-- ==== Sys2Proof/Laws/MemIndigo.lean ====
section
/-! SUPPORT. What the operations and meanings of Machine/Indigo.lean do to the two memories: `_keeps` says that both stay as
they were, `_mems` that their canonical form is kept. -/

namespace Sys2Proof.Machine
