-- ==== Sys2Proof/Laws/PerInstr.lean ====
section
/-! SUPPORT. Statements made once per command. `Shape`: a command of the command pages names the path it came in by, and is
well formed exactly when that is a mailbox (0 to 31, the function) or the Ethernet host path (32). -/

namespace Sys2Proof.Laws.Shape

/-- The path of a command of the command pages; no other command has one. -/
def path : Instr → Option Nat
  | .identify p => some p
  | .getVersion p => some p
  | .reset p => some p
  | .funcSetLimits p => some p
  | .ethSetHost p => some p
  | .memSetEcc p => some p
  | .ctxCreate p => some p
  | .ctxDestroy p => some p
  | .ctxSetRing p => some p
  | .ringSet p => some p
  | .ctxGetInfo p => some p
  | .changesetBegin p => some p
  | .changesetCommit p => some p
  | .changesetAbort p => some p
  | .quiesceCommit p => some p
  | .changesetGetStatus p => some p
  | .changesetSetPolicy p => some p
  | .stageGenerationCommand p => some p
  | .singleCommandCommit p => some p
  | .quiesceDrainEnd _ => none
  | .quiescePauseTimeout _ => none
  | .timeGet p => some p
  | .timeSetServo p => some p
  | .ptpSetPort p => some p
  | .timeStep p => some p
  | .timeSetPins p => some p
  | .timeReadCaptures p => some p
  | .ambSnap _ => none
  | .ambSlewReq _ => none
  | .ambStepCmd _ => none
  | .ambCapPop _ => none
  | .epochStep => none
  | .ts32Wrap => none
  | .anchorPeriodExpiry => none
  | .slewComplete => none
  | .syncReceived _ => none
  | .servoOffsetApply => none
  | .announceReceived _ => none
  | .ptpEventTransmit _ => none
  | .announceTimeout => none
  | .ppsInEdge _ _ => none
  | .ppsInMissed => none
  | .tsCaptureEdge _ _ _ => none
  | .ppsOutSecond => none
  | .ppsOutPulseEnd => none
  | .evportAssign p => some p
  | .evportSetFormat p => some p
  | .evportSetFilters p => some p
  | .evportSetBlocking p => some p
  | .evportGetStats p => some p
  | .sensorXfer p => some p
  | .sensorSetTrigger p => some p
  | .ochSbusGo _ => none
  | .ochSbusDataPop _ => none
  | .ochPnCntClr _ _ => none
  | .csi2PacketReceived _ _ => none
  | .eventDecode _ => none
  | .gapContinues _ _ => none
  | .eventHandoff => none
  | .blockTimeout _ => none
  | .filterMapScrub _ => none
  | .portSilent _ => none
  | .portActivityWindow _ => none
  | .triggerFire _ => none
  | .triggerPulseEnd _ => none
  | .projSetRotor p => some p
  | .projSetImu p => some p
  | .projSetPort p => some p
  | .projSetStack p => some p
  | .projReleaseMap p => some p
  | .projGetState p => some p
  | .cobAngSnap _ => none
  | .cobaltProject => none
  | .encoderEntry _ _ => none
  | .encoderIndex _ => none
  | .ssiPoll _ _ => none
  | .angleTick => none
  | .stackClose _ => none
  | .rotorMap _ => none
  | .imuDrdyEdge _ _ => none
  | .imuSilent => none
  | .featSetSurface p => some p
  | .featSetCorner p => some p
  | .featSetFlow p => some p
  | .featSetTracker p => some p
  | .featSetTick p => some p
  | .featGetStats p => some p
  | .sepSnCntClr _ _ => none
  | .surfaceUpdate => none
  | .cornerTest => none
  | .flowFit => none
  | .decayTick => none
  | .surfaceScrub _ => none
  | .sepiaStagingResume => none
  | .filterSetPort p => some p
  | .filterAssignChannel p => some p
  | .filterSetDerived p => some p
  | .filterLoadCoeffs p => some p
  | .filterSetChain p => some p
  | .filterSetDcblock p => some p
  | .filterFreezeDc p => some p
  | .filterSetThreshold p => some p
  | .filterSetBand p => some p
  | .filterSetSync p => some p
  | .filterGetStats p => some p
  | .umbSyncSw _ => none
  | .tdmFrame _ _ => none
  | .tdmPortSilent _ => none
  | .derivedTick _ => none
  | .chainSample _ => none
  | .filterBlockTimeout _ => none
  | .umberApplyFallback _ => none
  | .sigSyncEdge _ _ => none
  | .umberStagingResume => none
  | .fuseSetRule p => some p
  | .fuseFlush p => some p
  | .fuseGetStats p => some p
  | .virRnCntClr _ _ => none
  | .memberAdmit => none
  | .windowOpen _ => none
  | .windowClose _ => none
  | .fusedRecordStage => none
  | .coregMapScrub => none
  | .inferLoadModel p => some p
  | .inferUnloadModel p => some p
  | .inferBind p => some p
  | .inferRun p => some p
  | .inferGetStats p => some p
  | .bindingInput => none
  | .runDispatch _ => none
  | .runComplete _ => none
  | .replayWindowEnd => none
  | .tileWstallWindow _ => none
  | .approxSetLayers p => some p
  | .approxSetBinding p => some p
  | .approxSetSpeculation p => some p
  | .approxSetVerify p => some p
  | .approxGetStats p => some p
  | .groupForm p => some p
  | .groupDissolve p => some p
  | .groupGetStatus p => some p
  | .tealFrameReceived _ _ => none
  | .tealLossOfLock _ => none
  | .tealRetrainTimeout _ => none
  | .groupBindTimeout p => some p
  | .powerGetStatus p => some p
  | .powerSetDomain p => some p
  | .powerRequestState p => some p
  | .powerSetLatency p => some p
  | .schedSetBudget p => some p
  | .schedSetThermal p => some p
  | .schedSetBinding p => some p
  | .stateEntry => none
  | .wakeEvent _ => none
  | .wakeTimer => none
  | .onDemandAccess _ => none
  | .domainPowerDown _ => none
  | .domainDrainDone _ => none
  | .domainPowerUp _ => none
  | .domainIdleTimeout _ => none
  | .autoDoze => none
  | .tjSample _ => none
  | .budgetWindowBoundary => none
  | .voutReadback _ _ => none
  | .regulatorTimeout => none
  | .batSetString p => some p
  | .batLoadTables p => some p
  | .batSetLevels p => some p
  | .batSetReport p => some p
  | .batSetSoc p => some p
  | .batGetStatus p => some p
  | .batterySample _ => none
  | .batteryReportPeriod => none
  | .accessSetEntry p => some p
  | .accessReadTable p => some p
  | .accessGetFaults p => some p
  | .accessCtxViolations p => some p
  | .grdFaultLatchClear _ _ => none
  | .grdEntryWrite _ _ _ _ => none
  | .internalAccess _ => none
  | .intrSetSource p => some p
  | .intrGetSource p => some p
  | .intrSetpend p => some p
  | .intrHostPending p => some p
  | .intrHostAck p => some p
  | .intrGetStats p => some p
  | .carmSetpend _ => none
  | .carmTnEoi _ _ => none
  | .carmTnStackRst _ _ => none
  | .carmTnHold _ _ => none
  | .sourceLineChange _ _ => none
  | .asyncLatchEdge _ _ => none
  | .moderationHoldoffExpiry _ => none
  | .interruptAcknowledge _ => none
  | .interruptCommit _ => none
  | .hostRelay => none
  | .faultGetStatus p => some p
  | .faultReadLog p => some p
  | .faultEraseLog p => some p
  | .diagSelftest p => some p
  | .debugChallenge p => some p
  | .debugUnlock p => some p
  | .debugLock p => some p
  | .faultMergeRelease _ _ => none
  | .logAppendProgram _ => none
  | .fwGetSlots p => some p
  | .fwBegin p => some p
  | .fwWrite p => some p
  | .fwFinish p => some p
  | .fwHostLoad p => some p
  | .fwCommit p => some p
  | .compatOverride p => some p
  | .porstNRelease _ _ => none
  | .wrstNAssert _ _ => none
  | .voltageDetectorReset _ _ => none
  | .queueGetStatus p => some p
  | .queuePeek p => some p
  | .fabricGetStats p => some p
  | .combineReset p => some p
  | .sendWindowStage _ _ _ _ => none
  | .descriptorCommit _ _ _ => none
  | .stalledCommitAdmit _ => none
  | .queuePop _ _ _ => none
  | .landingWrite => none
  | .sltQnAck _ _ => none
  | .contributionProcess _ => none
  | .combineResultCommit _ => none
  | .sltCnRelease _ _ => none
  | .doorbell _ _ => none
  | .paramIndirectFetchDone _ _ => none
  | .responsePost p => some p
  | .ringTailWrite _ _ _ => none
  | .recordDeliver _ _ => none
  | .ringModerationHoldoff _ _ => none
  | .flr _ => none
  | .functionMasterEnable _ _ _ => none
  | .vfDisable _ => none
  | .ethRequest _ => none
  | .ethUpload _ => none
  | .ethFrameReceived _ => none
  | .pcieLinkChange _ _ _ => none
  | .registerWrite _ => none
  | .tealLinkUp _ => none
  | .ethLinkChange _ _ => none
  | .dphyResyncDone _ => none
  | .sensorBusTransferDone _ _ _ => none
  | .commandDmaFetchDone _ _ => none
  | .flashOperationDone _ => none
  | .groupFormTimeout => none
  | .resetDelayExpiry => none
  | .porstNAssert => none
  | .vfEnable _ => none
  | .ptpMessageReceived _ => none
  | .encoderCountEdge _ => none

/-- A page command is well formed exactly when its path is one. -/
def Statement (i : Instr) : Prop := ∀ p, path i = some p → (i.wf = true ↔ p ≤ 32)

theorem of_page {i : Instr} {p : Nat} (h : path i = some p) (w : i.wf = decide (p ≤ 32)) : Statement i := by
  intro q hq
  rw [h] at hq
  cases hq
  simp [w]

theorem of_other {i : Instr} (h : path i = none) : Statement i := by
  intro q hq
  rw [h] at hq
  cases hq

********************

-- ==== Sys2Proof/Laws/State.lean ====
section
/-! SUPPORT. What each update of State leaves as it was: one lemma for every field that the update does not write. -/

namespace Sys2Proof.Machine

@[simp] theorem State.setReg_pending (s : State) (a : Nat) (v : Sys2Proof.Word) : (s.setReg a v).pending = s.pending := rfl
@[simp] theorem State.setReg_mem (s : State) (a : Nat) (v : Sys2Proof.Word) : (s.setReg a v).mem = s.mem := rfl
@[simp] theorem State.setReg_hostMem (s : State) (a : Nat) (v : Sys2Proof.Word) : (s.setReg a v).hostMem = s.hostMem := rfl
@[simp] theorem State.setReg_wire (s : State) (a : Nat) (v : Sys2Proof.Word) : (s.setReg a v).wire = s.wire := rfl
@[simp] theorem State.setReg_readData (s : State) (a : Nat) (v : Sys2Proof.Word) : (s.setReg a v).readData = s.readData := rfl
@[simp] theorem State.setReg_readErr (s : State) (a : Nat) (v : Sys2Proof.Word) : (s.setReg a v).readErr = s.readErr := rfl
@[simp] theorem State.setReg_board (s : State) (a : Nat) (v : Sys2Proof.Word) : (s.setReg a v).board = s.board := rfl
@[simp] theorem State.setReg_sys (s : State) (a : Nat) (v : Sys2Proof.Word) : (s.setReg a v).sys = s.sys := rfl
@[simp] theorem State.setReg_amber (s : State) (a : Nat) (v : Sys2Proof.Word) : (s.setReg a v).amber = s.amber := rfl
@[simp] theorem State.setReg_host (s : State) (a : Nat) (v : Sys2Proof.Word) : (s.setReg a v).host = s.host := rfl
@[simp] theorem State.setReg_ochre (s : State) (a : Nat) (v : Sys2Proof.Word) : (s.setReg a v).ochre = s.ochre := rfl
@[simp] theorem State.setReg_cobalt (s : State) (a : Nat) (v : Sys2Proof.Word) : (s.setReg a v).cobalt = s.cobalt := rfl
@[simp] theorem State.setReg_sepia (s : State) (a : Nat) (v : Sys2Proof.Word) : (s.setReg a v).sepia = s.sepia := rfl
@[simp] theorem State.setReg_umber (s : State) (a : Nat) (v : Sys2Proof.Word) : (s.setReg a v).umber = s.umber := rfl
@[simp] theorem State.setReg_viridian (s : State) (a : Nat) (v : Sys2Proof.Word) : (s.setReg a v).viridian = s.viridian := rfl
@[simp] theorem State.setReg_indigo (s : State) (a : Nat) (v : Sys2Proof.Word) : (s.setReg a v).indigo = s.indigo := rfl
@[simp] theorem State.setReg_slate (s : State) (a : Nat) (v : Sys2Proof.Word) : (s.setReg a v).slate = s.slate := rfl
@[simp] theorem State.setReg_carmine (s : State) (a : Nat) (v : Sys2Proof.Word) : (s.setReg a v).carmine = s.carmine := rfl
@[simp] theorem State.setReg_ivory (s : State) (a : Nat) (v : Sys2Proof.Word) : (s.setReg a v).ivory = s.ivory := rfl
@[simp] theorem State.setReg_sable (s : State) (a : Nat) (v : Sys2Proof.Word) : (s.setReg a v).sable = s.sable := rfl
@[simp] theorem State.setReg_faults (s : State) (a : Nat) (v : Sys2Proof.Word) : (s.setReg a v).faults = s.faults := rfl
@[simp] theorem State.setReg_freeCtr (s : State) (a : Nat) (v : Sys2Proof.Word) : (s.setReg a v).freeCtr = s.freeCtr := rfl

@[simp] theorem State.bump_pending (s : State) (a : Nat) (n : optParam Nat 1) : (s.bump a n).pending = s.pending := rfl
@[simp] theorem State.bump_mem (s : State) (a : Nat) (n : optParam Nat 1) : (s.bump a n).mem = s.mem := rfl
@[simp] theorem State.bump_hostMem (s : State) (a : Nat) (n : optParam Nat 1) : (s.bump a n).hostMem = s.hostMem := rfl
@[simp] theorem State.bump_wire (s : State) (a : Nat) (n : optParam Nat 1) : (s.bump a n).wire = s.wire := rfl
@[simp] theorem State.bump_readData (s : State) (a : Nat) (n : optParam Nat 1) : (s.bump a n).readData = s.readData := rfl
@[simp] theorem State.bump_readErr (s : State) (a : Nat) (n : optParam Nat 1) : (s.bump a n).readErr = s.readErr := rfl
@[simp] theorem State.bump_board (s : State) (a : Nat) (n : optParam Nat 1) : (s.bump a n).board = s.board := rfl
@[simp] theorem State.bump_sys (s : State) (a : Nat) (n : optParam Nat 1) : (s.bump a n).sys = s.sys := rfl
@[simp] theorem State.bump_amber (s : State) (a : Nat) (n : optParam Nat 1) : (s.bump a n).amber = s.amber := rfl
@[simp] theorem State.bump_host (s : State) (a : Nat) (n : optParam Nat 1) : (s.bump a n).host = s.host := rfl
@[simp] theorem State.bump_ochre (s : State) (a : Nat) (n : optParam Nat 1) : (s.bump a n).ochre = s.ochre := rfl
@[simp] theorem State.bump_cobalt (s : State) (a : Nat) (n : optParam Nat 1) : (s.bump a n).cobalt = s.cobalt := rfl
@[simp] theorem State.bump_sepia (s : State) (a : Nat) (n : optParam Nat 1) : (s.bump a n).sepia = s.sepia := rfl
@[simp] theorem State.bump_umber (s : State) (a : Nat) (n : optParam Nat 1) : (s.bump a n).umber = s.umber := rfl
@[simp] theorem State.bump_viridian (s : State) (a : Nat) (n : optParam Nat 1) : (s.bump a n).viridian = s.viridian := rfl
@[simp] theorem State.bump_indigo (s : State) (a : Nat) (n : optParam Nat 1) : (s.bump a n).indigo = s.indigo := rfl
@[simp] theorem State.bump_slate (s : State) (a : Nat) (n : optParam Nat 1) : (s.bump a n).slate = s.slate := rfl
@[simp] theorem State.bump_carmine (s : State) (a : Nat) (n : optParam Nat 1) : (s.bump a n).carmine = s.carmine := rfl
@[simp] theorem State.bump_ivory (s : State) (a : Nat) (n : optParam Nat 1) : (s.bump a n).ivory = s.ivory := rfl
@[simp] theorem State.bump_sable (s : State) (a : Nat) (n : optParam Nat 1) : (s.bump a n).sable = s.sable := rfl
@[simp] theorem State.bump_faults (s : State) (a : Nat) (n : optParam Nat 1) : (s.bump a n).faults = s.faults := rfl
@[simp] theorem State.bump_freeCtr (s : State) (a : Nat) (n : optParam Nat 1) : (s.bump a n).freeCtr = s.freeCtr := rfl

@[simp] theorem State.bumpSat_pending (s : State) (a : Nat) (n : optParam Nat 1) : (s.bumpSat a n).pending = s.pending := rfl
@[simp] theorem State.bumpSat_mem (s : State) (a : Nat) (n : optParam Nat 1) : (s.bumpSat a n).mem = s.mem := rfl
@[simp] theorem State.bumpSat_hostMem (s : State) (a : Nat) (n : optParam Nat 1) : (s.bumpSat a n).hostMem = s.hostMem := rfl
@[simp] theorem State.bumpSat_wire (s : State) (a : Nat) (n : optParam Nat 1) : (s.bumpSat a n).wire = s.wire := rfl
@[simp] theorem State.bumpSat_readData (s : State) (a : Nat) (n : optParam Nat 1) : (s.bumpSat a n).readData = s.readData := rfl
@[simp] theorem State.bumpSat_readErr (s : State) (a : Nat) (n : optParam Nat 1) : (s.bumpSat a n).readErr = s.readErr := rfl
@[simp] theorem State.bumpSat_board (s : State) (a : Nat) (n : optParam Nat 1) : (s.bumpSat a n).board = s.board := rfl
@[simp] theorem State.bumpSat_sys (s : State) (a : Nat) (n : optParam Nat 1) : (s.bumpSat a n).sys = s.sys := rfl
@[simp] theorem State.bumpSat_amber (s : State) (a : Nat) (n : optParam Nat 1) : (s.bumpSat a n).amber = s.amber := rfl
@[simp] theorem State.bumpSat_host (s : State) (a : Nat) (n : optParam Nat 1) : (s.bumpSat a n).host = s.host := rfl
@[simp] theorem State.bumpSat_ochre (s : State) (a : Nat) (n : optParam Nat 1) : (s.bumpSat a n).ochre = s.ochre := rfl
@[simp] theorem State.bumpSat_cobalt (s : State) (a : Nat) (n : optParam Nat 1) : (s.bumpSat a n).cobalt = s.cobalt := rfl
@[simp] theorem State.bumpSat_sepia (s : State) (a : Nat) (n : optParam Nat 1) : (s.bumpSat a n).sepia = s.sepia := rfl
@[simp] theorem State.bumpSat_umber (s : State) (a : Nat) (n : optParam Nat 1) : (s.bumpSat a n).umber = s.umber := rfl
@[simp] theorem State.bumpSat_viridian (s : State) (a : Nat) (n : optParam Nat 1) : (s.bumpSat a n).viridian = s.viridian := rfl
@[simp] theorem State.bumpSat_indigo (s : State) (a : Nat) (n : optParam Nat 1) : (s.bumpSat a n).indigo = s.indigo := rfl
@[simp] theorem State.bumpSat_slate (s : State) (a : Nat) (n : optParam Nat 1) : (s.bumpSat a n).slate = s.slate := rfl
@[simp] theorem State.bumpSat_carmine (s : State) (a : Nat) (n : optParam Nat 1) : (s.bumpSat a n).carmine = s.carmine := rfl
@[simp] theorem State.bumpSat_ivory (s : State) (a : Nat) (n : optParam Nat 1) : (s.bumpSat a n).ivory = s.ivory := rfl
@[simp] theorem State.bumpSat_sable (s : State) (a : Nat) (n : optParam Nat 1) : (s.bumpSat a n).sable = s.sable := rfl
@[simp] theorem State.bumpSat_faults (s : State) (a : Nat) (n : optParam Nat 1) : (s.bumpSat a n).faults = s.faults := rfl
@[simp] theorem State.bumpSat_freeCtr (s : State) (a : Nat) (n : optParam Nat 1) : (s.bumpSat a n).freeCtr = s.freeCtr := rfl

********************

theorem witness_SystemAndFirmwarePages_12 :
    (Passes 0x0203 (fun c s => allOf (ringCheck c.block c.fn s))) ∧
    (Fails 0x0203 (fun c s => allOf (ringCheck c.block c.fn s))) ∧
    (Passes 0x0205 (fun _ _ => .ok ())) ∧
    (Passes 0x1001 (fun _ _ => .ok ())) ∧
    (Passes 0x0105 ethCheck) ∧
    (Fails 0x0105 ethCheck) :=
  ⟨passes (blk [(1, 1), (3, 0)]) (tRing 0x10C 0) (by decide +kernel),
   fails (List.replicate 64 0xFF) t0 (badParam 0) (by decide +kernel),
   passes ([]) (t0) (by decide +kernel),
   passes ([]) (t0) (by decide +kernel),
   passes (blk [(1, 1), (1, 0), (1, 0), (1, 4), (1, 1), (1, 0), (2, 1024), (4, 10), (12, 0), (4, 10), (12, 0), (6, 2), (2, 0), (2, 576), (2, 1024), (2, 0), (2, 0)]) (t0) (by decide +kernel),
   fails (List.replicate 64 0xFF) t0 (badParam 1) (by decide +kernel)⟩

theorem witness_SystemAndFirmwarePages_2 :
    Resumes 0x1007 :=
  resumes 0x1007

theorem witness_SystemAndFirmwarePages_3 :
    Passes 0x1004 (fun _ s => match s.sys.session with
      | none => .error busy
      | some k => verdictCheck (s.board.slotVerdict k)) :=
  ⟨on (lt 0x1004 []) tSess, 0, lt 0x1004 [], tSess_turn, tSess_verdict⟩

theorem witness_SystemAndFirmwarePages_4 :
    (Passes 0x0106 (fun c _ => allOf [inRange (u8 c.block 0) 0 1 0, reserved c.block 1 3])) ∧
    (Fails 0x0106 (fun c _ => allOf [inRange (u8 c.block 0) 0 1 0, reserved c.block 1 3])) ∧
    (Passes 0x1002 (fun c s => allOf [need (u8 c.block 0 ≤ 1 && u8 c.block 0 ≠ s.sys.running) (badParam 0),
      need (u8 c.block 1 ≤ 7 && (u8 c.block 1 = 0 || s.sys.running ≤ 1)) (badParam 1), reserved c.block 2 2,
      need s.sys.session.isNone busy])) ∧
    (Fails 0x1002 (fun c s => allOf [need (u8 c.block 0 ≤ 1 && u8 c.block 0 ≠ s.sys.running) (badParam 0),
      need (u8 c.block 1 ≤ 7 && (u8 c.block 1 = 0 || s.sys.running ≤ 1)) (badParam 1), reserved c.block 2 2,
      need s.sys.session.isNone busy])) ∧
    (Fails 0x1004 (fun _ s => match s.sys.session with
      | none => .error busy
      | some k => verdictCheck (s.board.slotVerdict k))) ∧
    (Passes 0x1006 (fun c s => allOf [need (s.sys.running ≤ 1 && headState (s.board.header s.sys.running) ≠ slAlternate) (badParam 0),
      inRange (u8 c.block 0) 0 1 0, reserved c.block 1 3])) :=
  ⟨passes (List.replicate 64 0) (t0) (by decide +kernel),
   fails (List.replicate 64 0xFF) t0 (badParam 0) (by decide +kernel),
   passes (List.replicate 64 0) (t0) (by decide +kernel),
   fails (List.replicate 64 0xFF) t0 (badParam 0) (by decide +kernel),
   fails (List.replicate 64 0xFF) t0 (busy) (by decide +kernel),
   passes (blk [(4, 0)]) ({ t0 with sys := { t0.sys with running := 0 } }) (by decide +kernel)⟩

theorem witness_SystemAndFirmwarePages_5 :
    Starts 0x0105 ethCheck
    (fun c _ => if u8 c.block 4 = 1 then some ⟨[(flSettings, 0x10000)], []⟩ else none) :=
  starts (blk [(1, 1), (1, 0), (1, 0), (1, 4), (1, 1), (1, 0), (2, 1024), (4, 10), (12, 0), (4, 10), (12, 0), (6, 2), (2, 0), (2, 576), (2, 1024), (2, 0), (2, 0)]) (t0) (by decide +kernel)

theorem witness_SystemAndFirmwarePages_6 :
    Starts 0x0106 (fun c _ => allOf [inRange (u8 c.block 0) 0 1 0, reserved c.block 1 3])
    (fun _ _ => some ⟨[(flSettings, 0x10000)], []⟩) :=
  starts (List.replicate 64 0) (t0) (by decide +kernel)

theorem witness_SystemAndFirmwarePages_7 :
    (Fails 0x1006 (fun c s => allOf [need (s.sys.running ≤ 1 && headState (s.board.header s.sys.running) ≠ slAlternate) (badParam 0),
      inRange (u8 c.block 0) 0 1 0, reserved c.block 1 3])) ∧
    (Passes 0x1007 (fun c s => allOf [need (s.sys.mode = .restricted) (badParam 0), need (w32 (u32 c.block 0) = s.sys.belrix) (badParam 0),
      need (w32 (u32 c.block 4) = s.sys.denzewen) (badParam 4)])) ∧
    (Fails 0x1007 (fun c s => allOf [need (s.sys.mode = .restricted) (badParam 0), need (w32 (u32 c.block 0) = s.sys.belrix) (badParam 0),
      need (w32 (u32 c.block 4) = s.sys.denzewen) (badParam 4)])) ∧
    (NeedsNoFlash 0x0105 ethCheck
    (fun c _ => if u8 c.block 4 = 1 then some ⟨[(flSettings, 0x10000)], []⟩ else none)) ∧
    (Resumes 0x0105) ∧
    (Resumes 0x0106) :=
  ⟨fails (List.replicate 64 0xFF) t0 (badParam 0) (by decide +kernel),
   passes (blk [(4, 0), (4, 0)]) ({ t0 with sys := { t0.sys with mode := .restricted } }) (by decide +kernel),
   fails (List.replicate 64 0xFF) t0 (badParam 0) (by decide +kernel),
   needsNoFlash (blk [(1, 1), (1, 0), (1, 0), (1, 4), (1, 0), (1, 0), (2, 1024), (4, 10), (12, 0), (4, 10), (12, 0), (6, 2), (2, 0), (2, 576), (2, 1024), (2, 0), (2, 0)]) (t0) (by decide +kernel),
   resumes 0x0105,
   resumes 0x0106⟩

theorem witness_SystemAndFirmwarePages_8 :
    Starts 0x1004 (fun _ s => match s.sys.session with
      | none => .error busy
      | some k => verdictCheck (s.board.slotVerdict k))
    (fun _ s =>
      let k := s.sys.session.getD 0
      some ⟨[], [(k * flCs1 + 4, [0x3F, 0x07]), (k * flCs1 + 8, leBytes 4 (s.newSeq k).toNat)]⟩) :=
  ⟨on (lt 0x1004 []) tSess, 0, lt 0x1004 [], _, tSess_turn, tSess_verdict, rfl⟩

********************

▶ _WHAT IS BEING ASKED_
In the entries above, copy each line that contains the string "tSess".

▶ _OUTPUT FOR THIS TASK_
  ⟨on (lt 0x1004 []) tSess, 0, lt 0x1004 [], tSess_turn, tSess_verdict⟩
  ⟨on (lt 0x1004 []) tSess, 0, lt 0x1004 [], _, tSess_turn, tSess_verdict, rfl⟩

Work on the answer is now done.